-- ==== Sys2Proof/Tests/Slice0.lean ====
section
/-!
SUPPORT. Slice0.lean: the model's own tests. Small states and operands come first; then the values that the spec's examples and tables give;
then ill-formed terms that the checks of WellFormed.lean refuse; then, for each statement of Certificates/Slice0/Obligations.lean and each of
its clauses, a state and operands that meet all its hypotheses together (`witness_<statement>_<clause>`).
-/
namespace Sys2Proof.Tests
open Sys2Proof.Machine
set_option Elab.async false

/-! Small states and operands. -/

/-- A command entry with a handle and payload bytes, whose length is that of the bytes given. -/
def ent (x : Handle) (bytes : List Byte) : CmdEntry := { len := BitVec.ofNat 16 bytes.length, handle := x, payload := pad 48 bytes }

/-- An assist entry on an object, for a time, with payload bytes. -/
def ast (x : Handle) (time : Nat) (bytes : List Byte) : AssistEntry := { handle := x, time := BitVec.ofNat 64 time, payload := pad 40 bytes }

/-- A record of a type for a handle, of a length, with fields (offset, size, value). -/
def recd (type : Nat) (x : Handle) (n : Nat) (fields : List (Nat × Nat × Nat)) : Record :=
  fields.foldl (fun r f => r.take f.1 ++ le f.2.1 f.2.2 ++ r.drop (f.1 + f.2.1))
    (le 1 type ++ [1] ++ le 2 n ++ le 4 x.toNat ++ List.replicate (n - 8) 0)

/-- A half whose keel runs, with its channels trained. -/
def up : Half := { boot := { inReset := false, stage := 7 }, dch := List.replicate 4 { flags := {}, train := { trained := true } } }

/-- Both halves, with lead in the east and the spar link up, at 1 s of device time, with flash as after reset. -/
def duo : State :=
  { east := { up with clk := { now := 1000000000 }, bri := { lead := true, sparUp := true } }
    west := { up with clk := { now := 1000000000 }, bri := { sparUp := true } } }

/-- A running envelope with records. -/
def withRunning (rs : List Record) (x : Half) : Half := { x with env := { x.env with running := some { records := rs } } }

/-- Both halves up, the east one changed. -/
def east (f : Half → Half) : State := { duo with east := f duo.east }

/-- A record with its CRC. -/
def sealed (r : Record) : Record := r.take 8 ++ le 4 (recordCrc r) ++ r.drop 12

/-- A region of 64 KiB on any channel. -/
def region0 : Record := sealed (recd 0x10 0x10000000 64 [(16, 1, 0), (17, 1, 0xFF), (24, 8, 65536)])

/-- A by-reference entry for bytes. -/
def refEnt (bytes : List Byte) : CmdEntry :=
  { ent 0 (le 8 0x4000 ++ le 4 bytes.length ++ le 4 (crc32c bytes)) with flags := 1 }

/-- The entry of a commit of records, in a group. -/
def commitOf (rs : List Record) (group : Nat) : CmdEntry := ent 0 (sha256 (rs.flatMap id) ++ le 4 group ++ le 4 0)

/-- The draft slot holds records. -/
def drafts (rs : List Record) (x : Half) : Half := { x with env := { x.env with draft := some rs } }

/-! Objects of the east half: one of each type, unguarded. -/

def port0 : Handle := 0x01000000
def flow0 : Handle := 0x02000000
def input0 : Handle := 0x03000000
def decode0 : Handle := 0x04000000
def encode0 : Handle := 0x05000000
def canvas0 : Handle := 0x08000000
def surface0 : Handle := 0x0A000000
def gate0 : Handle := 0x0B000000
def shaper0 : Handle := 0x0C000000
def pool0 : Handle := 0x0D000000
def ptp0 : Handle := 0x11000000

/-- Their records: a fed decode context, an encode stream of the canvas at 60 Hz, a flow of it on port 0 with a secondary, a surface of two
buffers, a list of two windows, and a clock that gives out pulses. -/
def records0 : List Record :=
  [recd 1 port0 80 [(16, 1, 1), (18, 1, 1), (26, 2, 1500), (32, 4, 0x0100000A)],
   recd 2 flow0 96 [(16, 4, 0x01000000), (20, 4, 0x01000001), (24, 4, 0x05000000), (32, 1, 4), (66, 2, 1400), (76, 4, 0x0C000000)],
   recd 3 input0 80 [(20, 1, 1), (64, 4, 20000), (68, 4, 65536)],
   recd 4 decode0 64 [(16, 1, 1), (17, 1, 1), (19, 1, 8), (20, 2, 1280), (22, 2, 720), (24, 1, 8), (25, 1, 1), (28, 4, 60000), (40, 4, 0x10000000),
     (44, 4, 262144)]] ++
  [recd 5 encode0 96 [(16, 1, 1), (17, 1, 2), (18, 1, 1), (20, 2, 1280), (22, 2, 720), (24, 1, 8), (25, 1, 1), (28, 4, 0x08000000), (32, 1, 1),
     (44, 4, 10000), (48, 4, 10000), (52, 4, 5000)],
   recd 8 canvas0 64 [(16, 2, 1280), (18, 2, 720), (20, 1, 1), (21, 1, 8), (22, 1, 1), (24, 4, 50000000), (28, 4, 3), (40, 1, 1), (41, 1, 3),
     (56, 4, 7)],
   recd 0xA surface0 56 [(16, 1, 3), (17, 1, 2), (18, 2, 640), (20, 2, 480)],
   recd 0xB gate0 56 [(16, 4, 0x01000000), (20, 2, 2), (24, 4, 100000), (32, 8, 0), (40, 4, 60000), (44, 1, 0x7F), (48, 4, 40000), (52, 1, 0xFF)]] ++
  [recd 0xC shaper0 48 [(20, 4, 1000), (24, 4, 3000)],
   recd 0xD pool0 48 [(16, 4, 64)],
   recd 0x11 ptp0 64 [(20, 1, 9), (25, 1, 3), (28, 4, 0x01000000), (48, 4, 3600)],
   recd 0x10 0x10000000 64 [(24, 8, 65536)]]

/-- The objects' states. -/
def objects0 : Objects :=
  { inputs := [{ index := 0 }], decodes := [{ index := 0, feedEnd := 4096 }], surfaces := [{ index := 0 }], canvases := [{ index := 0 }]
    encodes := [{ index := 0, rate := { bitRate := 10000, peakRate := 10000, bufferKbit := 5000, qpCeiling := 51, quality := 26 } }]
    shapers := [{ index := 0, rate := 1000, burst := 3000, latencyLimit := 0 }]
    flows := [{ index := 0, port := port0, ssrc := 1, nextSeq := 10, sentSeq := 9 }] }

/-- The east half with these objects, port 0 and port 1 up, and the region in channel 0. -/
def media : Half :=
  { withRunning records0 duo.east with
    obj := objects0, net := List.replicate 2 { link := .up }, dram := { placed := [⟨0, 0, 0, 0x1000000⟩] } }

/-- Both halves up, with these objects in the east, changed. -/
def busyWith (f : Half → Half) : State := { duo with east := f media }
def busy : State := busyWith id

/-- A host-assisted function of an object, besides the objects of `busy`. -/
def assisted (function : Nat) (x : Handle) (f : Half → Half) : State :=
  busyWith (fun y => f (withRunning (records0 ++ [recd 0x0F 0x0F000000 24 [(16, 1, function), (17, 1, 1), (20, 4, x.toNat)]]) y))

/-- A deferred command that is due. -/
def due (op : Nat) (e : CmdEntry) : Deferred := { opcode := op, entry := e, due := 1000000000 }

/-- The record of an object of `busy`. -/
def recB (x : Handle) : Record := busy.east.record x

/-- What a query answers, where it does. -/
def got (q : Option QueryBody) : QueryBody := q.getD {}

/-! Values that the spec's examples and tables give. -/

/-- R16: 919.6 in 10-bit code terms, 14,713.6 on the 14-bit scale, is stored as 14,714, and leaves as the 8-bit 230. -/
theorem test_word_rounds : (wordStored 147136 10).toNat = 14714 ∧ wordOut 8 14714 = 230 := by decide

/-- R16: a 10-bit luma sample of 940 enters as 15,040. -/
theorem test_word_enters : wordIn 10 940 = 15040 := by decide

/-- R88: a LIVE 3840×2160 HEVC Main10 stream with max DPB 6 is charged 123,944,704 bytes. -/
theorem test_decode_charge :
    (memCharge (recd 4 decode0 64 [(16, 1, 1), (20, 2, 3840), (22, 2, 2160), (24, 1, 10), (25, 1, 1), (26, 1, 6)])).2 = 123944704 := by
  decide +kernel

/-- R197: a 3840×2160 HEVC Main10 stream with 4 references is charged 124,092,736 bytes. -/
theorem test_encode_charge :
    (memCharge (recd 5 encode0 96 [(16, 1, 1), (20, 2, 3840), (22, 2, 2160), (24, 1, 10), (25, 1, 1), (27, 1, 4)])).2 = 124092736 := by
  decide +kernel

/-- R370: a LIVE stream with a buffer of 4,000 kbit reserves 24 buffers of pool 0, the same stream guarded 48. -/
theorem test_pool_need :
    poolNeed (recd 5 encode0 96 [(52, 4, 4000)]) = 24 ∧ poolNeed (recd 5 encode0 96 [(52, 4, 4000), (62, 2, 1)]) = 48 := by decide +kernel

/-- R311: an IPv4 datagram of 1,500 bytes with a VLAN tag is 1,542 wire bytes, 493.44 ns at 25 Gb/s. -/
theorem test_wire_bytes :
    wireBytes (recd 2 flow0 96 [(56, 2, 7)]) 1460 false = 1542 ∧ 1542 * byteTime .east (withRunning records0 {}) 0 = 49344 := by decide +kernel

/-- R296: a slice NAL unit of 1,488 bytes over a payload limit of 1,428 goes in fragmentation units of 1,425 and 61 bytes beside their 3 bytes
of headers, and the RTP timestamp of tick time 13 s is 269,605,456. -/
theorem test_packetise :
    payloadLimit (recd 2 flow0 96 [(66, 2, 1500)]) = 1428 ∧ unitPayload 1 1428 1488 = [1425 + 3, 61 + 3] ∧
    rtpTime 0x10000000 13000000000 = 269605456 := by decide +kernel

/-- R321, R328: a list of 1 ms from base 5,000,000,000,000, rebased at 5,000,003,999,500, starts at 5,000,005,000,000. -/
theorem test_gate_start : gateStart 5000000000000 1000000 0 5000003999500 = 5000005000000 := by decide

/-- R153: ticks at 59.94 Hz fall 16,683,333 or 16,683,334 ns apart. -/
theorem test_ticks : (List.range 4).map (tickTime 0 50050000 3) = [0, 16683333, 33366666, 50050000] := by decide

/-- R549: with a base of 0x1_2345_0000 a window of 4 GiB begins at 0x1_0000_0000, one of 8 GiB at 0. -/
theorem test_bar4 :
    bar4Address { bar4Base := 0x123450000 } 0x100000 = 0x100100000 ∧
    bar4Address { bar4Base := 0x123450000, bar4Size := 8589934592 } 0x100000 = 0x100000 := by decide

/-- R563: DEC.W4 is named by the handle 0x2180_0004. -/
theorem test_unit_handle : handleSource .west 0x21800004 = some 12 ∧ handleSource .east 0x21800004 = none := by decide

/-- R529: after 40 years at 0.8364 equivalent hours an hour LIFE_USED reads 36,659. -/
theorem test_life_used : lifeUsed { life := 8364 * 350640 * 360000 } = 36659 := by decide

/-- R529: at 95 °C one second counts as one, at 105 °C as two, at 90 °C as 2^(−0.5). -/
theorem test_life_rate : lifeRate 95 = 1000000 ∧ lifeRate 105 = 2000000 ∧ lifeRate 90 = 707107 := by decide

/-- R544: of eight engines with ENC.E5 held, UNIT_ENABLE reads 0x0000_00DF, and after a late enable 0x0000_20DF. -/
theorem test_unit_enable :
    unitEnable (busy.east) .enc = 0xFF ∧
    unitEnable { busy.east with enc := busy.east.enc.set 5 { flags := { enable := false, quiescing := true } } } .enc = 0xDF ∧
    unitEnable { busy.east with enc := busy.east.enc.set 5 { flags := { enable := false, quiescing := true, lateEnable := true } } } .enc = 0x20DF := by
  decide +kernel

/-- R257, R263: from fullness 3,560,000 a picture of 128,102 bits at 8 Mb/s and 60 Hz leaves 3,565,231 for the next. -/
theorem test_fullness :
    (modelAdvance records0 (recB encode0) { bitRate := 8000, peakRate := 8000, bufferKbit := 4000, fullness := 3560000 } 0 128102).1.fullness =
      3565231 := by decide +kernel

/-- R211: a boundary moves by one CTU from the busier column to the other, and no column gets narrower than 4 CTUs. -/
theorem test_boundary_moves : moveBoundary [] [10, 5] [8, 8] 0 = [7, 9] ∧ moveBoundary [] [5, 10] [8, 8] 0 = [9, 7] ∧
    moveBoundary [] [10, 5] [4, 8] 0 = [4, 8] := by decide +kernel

▶ _Exercise description_
Working from the material above, retype exactly the lines from the one with "holds records. -/" through the one with "feedEnd := 4096", both included, and only those lines.

▶ _Exercise output_
/-- The draft slot holds records. -/
def drafts (rs : List Record) (x : Half) : Half := { x with env := { x.env with draft := some rs } }

/-! Objects of the east half: one of each type, unguarded. -/

def port0 : Handle := 0x01000000
def flow0 : Handle := 0x02000000
def input0 : Handle := 0x03000000
def decode0 : Handle := 0x04000000
def encode0 : Handle := 0x05000000
def canvas0 : Handle := 0x08000000
def surface0 : Handle := 0x0A000000
def gate0 : Handle := 0x0B000000
def shaper0 : Handle := 0x0C000000
def pool0 : Handle := 0x0D000000
def ptp0 : Handle := 0x11000000

/-- Their records: a fed decode context, an encode stream of the canvas at 60 Hz, a flow of it on port 0 with a secondary, a surface of two
buffers, a list of two windows, and a clock that gives out pulses. -/
def records0 : List Record :=
  [recd 1 port0 80 [(16, 1, 1), (18, 1, 1), (26, 2, 1500), (32, 4, 0x0100000A)],
   recd 2 flow0 96 [(16, 4, 0x01000000), (20, 4, 0x01000001), (24, 4, 0x05000000), (32, 1, 4), (66, 2, 1400), (76, 4, 0x0C000000)],
   recd 3 input0 80 [(20, 1, 1), (64, 4, 20000), (68, 4, 65536)],
   recd 4 decode0 64 [(16, 1, 1), (17, 1, 1), (19, 1, 8), (20, 2, 1280), (22, 2, 720), (24, 1, 8), (25, 1, 1), (28, 4, 60000), (40, 4, 0x10000000),
     (44, 4, 262144)]] ++
  [recd 5 encode0 96 [(16, 1, 1), (17, 1, 2), (18, 1, 1), (20, 2, 1280), (22, 2, 720), (24, 1, 8), (25, 1, 1), (28, 4, 0x08000000), (32, 1, 1),
     (44, 4, 10000), (48, 4, 10000), (52, 4, 5000)],
   recd 8 canvas0 64 [(16, 2, 1280), (18, 2, 720), (20, 1, 1), (21, 1, 8), (22, 1, 1), (24, 4, 50000000), (28, 4, 3), (40, 1, 1), (41, 1, 3),
     (56, 4, 7)],
   recd 0xA surface0 56 [(16, 1, 3), (17, 1, 2), (18, 2, 640), (20, 2, 480)],
   recd 0xB gate0 56 [(16, 4, 0x01000000), (20, 2, 2), (24, 4, 100000), (32, 8, 0), (40, 4, 60000), (44, 1, 0x7F), (48, 4, 40000), (52, 1, 0xFF)]] ++
  [recd 0xC shaper0 48 [(20, 4, 1000), (24, 4, 3000)],
   recd 0xD pool0 48 [(16, 4, 64)],
   recd 0x11 ptp0 64 [(20, 1, 9), (25, 1, 3), (28, 4, 0x01000000), (48, 4, 3600)],
   recd 0x10 0x10000000 64 [(24, 8, 65536)]]

/-- The objects' states. -/
def objects0 : Objects :=
  { inputs := [{ index := 0 }], decodes := [{ index := 0, feedEnd := 4096 }], surfaces := [{ index := 0 }], canvases := [{ index := 0 }]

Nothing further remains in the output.